Adding and updating vectors is fine for the moment. We can deduce the vector ids from our db data and can check if they exist in pinecone to see if they should get added/updated. Deleting vectors is another question. To know which vectors to delete, we need to get ALL of the pinecone vector ids, see if they still have a match in our database and if they don’t, delete them.

We were very surprised to see that there isn’t a good way to do this. At the moment, after looking at suggestions on how to achieve this here and here, we were able to hack our way through the query API and mark “queried” vectors through the update API with some heavy parallelization to fetch all of the ids in ~40mins.
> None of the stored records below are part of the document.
/-- The 12 V regulator beside its registers. V_T runs on a ramp: `from_` (µV) at time of record `at_` towards `goal` (µV) at
V_SET ÷ SS_TIME (R248, R250). `onMask`: phases in their on-time; `offUntil`: end of T_OFFMIN by phase, in ns; `last`: the phase
last pulsed; `tOn`: latched on-times in 78.125 ps; `held`: phases held by the current limit; `waiting`: a trip waits for a
phase; `shedHold`: shedding is held off; `next`: a REG_SET that waits for the next start (V_SET, R_LL, shedding, MIN_PH).
`epoch`: causes of the epoch and `recorded`: causes of the present FAULT, both with bit c − 1 for cause c; `flags`: flags of
the epoch (Table LV-12); `restores`; `auto`: auto-run done; `sums`, `span`: phase currents integrated over the epoch (0.1 A × ns) and over how
long; `senseAt`: the latest reading; `iwin`: time and summed current (0.1 A) of the readings of the last 200 ns; `bwin`: the time and the phases' currents of those of the last
10 µs; `emul`: the emulated ripple
currents in µA by phase, `ripY` their filtered sum; `tripAt`: the latest trip (R243); `balAt`: time
of the latest balance step; `bad`: BIn inputs outside their range; `localMv`: the local output in mV;
`hiz`: shed phases whose BPn is at high impedance; `op`: the latest change of the active phases (R247). -/
structure RegSt where
  from_ : Int
  at_ : Nat
  goal : Int
  onMask : Nat
  offUntil : FMap Nat
  last : Nat
  tOn : FMap Nat
  held : Nat
  waiting : Bool
  shedHold : Bool
  next : Option (Nat × Nat × Nat × Nat)
  epoch : Nat
  flags : Nat
  recorded : Nat
  restores : Nat
  auto : Bool
  sums : FMap Int
  span : Nat
  senseAt : Nat
  iwin : List (Nat × Int)
  bwin : List (Nat × List Int)
  emul : FMap Int
  ripY : Int
  tripAt : Option Nat
  balAt : Nat
  bad : Nat
  localMv : Int
  hiz : Nat
  op : Option RegOp
  deriving DecidableEq, Repr

/-! ## Actuators and the gearbox sequencer (10) -/

/-- An actuator channel beside its registers: commanded speed (rpm) and its ramped setpoint (Q16.16), current limit in % of
I_RATED, start path of Table ACT-7, RETRY_WAIT running, a pre-aligned start asked for, a start waits until the channel is ARMED, RUN has
been reached in this attempt, start of the phase, electrical angle of the vector in 2^−32 turn and its speed in rpm (Q16.16), back-EMF of a
catch in mV, integrator of the speed loop in 0.1 A, the gate-leakage checks under way and waiting (1 for ACT_ARM, 2 for ACT_LEAKTEST, the
first runs), a precharge due on entry to ARMED and the start of the last one, braking pulses paused and a pulse on, low sides on at the end
of a stop, current reference (0.1 A), the three duties (Q0.16) while the channel drives, their gate edges, start of the last refresh by
position, the R194 test by position, faulty position. `recorded`: causes of the present FAULT, `epoch`: of the epoch, both with bit c − 1
for cause c; `flags` and `refreshes` of the epoch; time of the last update. `was`: by position, whether the last period ended with the
high side commanded, and how long before the trough its last commanded edge lay, in 2.5 ns (R262). -/
structure ActSt where
  goal : Int
  set_ : Int
  lim : Nat
  path : Nat
  waiting : Bool
  holdAsk : Bool
  ask : Bool
  reached : Bool
  phaseAt : Nat
  ang : Nat
  vec : Int
  bemf : Option Int
  integ : Int
  leak : List Nat
  charge : Bool
  preAt : Option Nat
  paused : Bool
  pulse : Bool
  lowAt : Option Nat
  iqRef : Int
  duty : List Nat
  edges : List (List Nat)
  refreshAt : FMap Nat
  miss : FMap MissSt
  badPos : Nat
  recorded : Nat
  epoch : Nat
  flags : Nat
  refreshes : Nat
  lastAt : Nat
  was : List (Bool × Nat)
  deriving DecidableEq, Repr

/-- The gearbox sequencer beside its registers: target and starting report of the operation, the report its present move goes to
(0: no move), start times of the operation, phase and move, block retries, the old window has been left, a block waits for its
retry, the pawl waits at I_HOLD, the machine took part at the start, the operation is being taken back, its final status other
than DONE, time of the latest report, recorded causes, cause of the epoch, auto-run done, the machine that took part has left RUNNING. -/
structure GbxSt where
  target : Nat
  old : Nat
  moveTo : Nat
  mech : Nat
  started : Nat
  phaseAt : Nat
  moveAt : Nat
  retries : Nat
  left : Bool
  blocked : Bool
  parkWait : Bool
  synced : Bool
  back : Bool
  final : Status
  reportAt : Nat
  recorded : Nat
  epoch : Nat
  auto : Bool
  lost : Bool
  deriving DecidableEq, Repr

/-! ## The energy ledger and planner (11) -/

/-- A ledger port: accumulators in nJ (R294), power of the last tick in mW, energy of the running block and of the running
planner round in nJ, and whether each of its two channels has given a result in the block. -/
structure PortSt where
  net : Int
  draw : Int
  ret : Int
  power : Int
  block : Int
  round : Int
  gotV : Bool
  gotI : Bool
  deriving DecidableEq, Repr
This is a huge bottleneck in our syncing process.

In what way could we achieve this in a reasonable time?

2 ways I can think of that would greatly speed things up are:

  1. Have a native way to fetch all of the vector ids in the db (not supported from links above)
  2. Have a way to download a pinecone collection and process the data locally. I see that is not supported

Something still hacky, but would take definitely less time to go through all the is records is something like this.

I suggested a structured approach, but the random outperforms.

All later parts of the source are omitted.